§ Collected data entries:
════════════════════

/-- CALL, CALLI and RET where the new window is resident and R111 holds, so that no transfer is needed: a slot of the new window
that was dead enters with contents that slots of the group have held, every other slot stands (R109). A call moves the base up by
K, writes the link into s8 and s9 of the new window, and puts the PC at the target; RET reads its link from its own s8 and s9 and
gives PC and slide back; a malformed link raises PROT with ACCESS 0, and so does a target off a word, TRAPADDR being the target of the
first active lane that has one, 0 for a scalar pair. CALLI of lane pairs with no active lane goes on; where its lanes differ it
diverges (Obligations.Divergence). Loop levels stand. A call whose link registers are yet to be written stalls (R54). On the front a base beyond 192 raises WINDOWFULL.
(What it rests on that is the model's choice: log 7, 42.) -/
def Obligations.CallsAndReturns : Prop :=
  ∀ (h : Hd) (k a : RegNo) (off : CallOff) (s : State) (m : Issue),
    let there := fun (base : Nat) => m.g.isFront = true ∨
      (m.g.fits (base :: (m.g.splits.filter fun x => !(x.no == m.k.no)).map (·.base)) = true ∧ m.g.resident base = true)
    let moved := fun (i : Instr) (base n : Nat) (ring : List RingSlot) (past : List (VReg × Word)) =>
      let x := { m.k with base := base, hold := .none }
      ({ m.of i with s := { (m.of i).s with choices := n }
                     g := { (m.g.setSplit x).discard with ring := ring, past := past }, k := x } : Issue)
    let kept := fun (base : Nat) (ring : List RingSlot) => ring.length = m.g.ring.length ∧ ∀ p, p < ring.length →
      (∀ n ∈ m.g.windowSlots base, m.g.pos n = p → m.g.dead (m.g.bases ++ m.g.parkedBases) n = false) →
      let x := ring.getD p RingSlot.blank
      let y := m.g.ring.getD p RingSlot.blank
      x.abs = y.abs ∧ x.vec = y.vec ∧ x.scal = y.scal ∧ x.clean = y.clean
    let entered := fun (base : Nat) (ring : List RingSlot) => m.g.isFront = false → ∀ n ∈ m.g.windowSlots base,
      m.g.dead (m.g.bases ++ m.g.parkedBases) n = true →
      let x := ring.getD (m.g.pos n) RingSlot.blank
      x.abs = some n ∧ (∃ y ∈ m.g.contents, x.vec = y.1) ∧ ∃ y ∈ m.g.contents, x.scal = y.2
    let call := fun (i : Instr) (t : DWord) =>
      (m.g.isFront = true → 192 < m.k.base + k.toNat → Completes i s ((m.of i).raise .windowfull 0 0)) ∧
      ((m.g.isFront = true → m.k.base + k.toNat ≤ 192) → m.linkPending k.toNat = true → Completes i s (m.of i).stall) ∧
      ((m.g.isFront = true → m.k.base + k.toNat ≤ 192) → m.linkPending k.toNat = false → there (m.k.base + k.toNat) → ∃ c ring past,
        let n := (moved i (m.k.base + k.toNat) c ring past).link k.toNat m.after
        kept (m.k.base + k.toNat) ring ∧ entered (m.k.base + k.toNat) ring ∧ Completes i s (({ n with k := { n.k with pc := t } } : Issue).finish true))
    (Issues (.call h k off) h s m →
      call (.call h k off) (m.k.pc + BitVec.ofInt 64 (4 * (match off with | .o15 v => v.toInt | .o32 v => v.toInt)))) ∧
    (Issues (.calliS h k a) h s m →
      ((m.sget2 a.toNat).setWidth 2 = 0 → call (.calliS h k a) (m.sget2 a.toNat)) ∧
      ((m.sget2 a.toNat).setWidth 2 ≠ 0 → Completes (.calliS h k a) s ((m.of (.calliS h k a)).raise .prot 0 0))) ∧
    (Issues (.calliV h k a) h s m → let T := m.vval .n64 a.toNat
      (∀ t, m.active ≠ [] → (∀ l ∈ m.active, T l = t) → t.setWidth 2 = 0 → call (.calliV h k a) t) ∧
      (∀ pre l r, m.active = pre ++ l :: r → (∀ x ∈ pre, (T x).setWidth 2 = 0) → (T l).setWidth 2 ≠ 0 →
        Completes (.calliV h k a) s ((m.of (.calliV h k a)).raise .prot 0 (T l).toNat)) ∧
      (m.active = [] → Completes (.calliV h k a) s (m.of (.calliV h k a)).done)) ∧
    (Issues (.ret h) h s m →
      let slide := (m.sget 9).toNat / 2 ^ 24 % 64
      let ok := (m.sget 9).extractLsb' 30 2 = 0 ∧ slide ≤ 56 ∧ slide ≤ m.k.base ∧ (m.sget 8).setWidth 2 = 0
      (¬ok → Completes (.ret h) s ((m.of (.ret h)).raise .prot 0 0)) ∧
      (ok → there (m.k.base - slide) → ∃ c ring past,
        let n := moved (.ret h) (m.k.base - slide) c ring past
        let pc := ((m.sget 9).extractLsb' 0 24 ++ m.sget 8).setWidth 64
        kept (m.k.base - slide) ring ∧ entered (m.k.base - slide) ring ∧ Completes (.ret h) s (({ n with k := { n.k with pc := pc } } : Issue).finish true)))

/-- LOOP with a count that is not zero opens a level whose body starts behind the LOOP and ends at its target; the counter
takes the count. With a count of zero the body is passed over: the PC is behind the instruction at the target, whose word is
fetched for its length, and no level is opened or popped; where the fetch fails, its cause is raised with ACCESS 4. A fourth
level, a counter in use, or an end beyond that of a level it stands in raises ILLEGAL.
(What it rests on that is the model's choice: log 79.) -/
def Obligations.Loops : Prop :=
  ∀ (h : Hd) (lc : RegNo) (a : Opnd) (off : Imm) (s : State) (m : Issue), Issues (.loop h lc a off) h s m →
    let last := m.k.pc + BitVec.ofInt 64 (4 * immInt off)
    let bad := 3 ≤ m.k.levels.length ∨ ∃ l ∈ m.k.levels, l.ctr.toNat = lc.toNat ∨ l.last.toNat < last.toNat
    (bad → Completes (.loop h lc a off) s ((m.of (.loop h lc a off)).raise .illegal 0 0)) ∧
    (¬bad → m.sget (m.reg a) ≠ 0 →
      let l : Level := { ctr := BitVec.ofNat 2 lc.toNat, start := m.after, last := last, buf := [], bufOn := false, armed := false
                         discard := false }
      Completes (.loop h lc a off) s
        (({ m.of (.loop h lc a off) with
            k := { m.k.lcSet lc.toNat (m.sget (m.reg a)) with pc := m.after, levels := l :: m.k.levels } } : Issue).finish true)) ∧
    (¬bad → m.sget (m.reg a) = 0 →
      (∀ s1 w, s.fetchWord m.g.host m.g.ctx last.toNat = (s1, .ok w) →
        let words := if w.toNat % 4 = 0 then 1 else if w.toNat % 4 = 3 then 5 else 3
        Completes (.loop h lc a off) s
          (({ m.of (.loop h lc a off) with s := s1, k := { m.k with pc := last + BitVec.ofNat 64 (4 * words) } } : Issue).finish true)) ∧
      (∀ s1 b, s.fetchWord m.g.host m.g.ctx last.toNat = (s1, .error b) →
        Completes (.loop h lc a off) s ((m.of (.loop h lc a off)).fail s1 b 4)))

════════════════════

§ WHAT THE TASK REQUIRES: Starting with the first line of the records above, give back each line exactly until the line with "that was dead" has been given as well.

§ RESPONSE:
/-- CALL, CALLI and RET where the new window is resident and R111 holds, so that no transfer is needed: a slot of the new window
that was dead enters with contents that slots of the group have held, every other slot stands (R109). A call moves the base up by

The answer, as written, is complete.